'Venus Zone' that may help search for Earth-like alien worlds is discovered

Exoplanet hunters have just made it easier to identify alien Venuses, in the hopes that doing so will lead to the discovery of more alien Earths. Researchers have delineated the “Venus Zone”, the range of distances from a host star where planets are likely to resemble Earth’s similarly sized sister world, which has been rendered un-livably hot due to a runaway greenhouse effect. The new study should help scientists get a better handle on how many of the rocky planets spotted by NASA’s prolific Kepler space telescope are truly Earth-like, team members said.

The Earth is Dr. Jekyll, and Venus is Mr. Hyde, and you can’t distinguish between the two based only on size. So the question then is, how do you define those differences, and how many ‘Venuses’ is Kepler actually finding?

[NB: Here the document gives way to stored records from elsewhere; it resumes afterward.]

/-- From 0x1000 on every bit of a word that decodes is in its opcode or in a field its variant carries. -/
theorem encode_of_decode {w : Word} {i : Instr} (hw : 0x1000 ≤ w.toNat) (h : decode w = some i) :
    encode i = w := by
  apply BitVec.eq_of_toNat_eq
  obtain ⟨hlt, -⟩ | ⟨-, hlt, hd⟩ | ⟨hle, hlt, hd⟩ | ⟨hle, hlt, hd⟩ | ⟨hle, hlt, hd⟩ | ⟨-, hd⟩ :=
    decode_cases w
  · omega
  · cases hd.symm.trans h
    rw [encode_load_toNat, reg1Field_toNat, valueField_toNat]
    omega
  · cases hd.symm.trans h
    rw [encode_swap_toNat, reg1Field_toNat, reg2Field_toNat, reg3Field_toNat]
    omega
  · cases hd.symm.trans h
    rw [encode_add_toNat, reg1Field_toNat, reg2Field_toNat, reg3Field_toNat]
    omega
  · cases hd.symm.trans h
    rw [encode_br_toNat, offsetField_toNat]
    omega
  · cases hd.symm.trans h

theorem decode_eq_halt_of_lt {w : Word} (hw : w.toNat < 0x1000) : decode w = some .halt := by
  obtain ⟨-, hd⟩ | ⟨hle, -⟩ | ⟨hle, -⟩ | ⟨hle, -⟩ | ⟨hle, -⟩ | ⟨hle, -⟩ := decode_cases w
  · exact hd
  all_goals omega

/-- Encoding loses only the free bits of Halt (R51). -/
theorem encode_eq_iff_of_decode {w : Word} {i : Instr} (h : decode w = some i) :
    encode i = w ↔ 0x1000 ≤ w.toNat ∨ w = 0x0000#16 := by
  rcases Nat.lt_or_ge w.toNat 0x1000 with hlt | hge
  · cases (decode_eq_halt_of_lt hlt).symm.trans h
    exact ⟨fun hw => .inr hw.symm, fun hw => (hw.resolve_left (Nat.not_le_of_lt hlt)).symm⟩
  · exact iff_of_true (encode_of_decode hge h) (.inl hge)

/-- Settles O7: the encoder's arms by definition, then the two directions. -/
theorem decodeAndEncodeAgree : Obligations.DecodeAndEncodeAgree :=
  ⟨rfl, fun _ _ => rfl, fun _ _ _ => rfl, fun _ _ _ => rfl, fun _ => rfl, decode_encode,
    fun _ _ => encode_eq_iff_of_decode⟩

/-! ### Executable words (R53, R54) -/

/-- Settles O9: in each range of `decode_cases` the validation is a bound on the digits it checks. -/
theorem executableWords : Obligations.ExecutableWords := by
  intro w
  obtain ⟨hlt, hd⟩ | ⟨hle, hlt, hd⟩ | ⟨hle, hlt, hd⟩ | ⟨hle, hlt, hd⟩ | ⟨hle, hlt, hd⟩ | ⟨hle, hd⟩ :=
    decode_cases w
  all_goals rw [hd]
  · rw [Option.map_some, wellFormed_halt]
    exact iff_of_true rfl (by omega)
  · rw [Option.map_some, Option.some_inj, wellFormed_load_iff, reg1Field_toNat]
    omega
  · rw [Option.map_some, Option.some_inj, wellFormed_swap_iff, reg1Field_toNat, reg2Field_toNat,
      reg3Field_toNat]
    omega
  · rw [Option.map_some, Option.some_inj, wellFormed_add_iff, reg1Field_toNat, reg2Field_toNat,
      reg3Field_toNat]
    omega
  · rw [Option.map_some, wellFormed_br]
    exact iff_of_true rfl (by omega)
  · exact iff_of_false nofun (by omega)

/-! ### Undefined opcodes (R52, R116) -/

theorem decode_eq_none_iff (w : Word) : decode w = none ↔ 0x5000 ≤ w.toNat := by
  obtain ⟨hlt, hd⟩ | ⟨-, hlt, hd⟩ | ⟨-, hlt, hd⟩ | ⟨-, hlt, hd⟩ | ⟨-, hlt, hd⟩ | ⟨hle, hd⟩ :=
    decode_cases w
  case inr.inr.inr.inr.inr => exact iff_of_true hd hle
  all_goals exact iff_of_false (hd ▸ nofun) (by omega)

end Sys2Proof

namespace Sys2Proof.Machine

/-- A fetched word that does not decode ends the step before EXECUTE (R96). -/
theorem step_of_decode_eq_none {s : State} {w : Word} (hrun : s.status = .running)
    (hfetch : fetch s = some w) (hdec : decode w = none) :
    step s = .next (s.setStatus .stoppedUnknownOpcode) := by
  simp only [step, fetchDecode, if_pos hrun, hfetch, hdec]
  rfl

/-- Settles O13: the words from 0x5000 on are those without a match, and such a word ends the step. -/
theorem undefinedOpcodesStopSilently : Obligations.UndefinedOpcodesStopSilently :=
  ⟨decode_eq_none_iff, fun _ w hrun hfetch hw =>
    step_of_decode_eq_none hrun hfetch ((decode_eq_none_iff w).mpr hw)⟩

end Sys2Proof.Machine
end

section
/-!
PROOFS. The decoder (40_decoder.md R60 to R68): the words of the spec's table, the decoder block's outputs,
and the machine's validation of register indices against the well-formedness check.
-/

namespace Sys2Proof

/-! ### The decoder and its block (R63, R68) -/

/-- Settles O8: each word is evaluated. -/
theorem specWordsDecode : Obligations.SpecWordsDecode :=
  ⟨rfl, rfl, rfl, rfl, rfl, rfl⟩

theorem decoderSignals_matched_iff (w : Word) :
    (decoderSignals w).matched = true ↔ w.toNat / 4096 ≤ 4 := by
  rw [← opcodeField_toNat]
  exact decide_eq_true_iff

/-- Where the block matches, its kind is the low three bits of the opcode (R68). -/
theorem decoderSignals_kind_of_matched {w : Word} (h : (decoderSignals w).matched = true) :
    (decoderSignals w).kind = some (BitVec.ofNat 3 (w.toNat / 4096)) := by
  have hkind : w.extractLsb' 12 3 = BitVec.ofNat 3 (w.toNat / 4096) := by
    rw [BitVec.extractLsb', Nat.shiftRight_eq_div_pow]
  exact (if_pos h).trans (congrArg some hkind)

/-- Settles O10: match and kind by the two lemmas above, the fields by their laws as numbers (R47), and
idx_ok by definition. -/
theorem decoderBlockOutputs : Obligations.DecoderBlockOutputs := fun w =>
  ⟨decoderSignals_matched_iff w, decoderSignals_kind_of_matched, reg1Field_toNat w, reg2Field_toNat w,
    reg3Field_toNat w, valueField_toNat w, offsetField_toNat w, rfl⟩

end Sys2Proof

namespace Sys2Proof.Machine

/-! ### Validation (R67, R117) -/

/-- An ill-formed instruction ends the run before anything is read or written. -/
theorem exec_of_wellFormed_eq_false {i : Instr} (h : i.wellFormed = false) (s : State) :
    exec i s = .next (s.setStatus .faultRegIndex) := by
  cases i with
  | halt => cases h
  | load reg value =>
    rw [← Bool.not_eq_true, wellFormed_load_iff] at h
    exact withReg_bad (by omega) s _
  | swap reg1 reg2 reg3 =>
    rw [← Bool.not_eq_true, wellFormed_swap_iff] at h
    exact withRegs_bad (by omega) s _
  | add reg1 reg2 reg3 =>
    rw [← Bool.not_eq_true, wellFormed_add_iff] at h
    exact withRegs_bad (by omega) s _
  | br offset => cases h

Study lead author Stephen Kane, of San Francisco State University

The results could also lead to a better understanding of Earth’s history, said lead author Stephen Kane, of San Francisco State University. Kane and his team defined the Venus Zone based on solar flux—the amount of stellar energy that orbiting planets receive. The outer edge of the zone is the point at which a runaway greenhouse effect would take hold, with a planet’s temperature soaring thanks to heat-trapping gases in its atmosphere. The inner boundary, meanwhile, is the distance at which stellar radiation would completely strip away a planet’s air.

We believe the Earth and Venus had similar starts in terms of their atmospheric evolution. Something changed at one point, and the obvious difference between the two is proximity to the sun.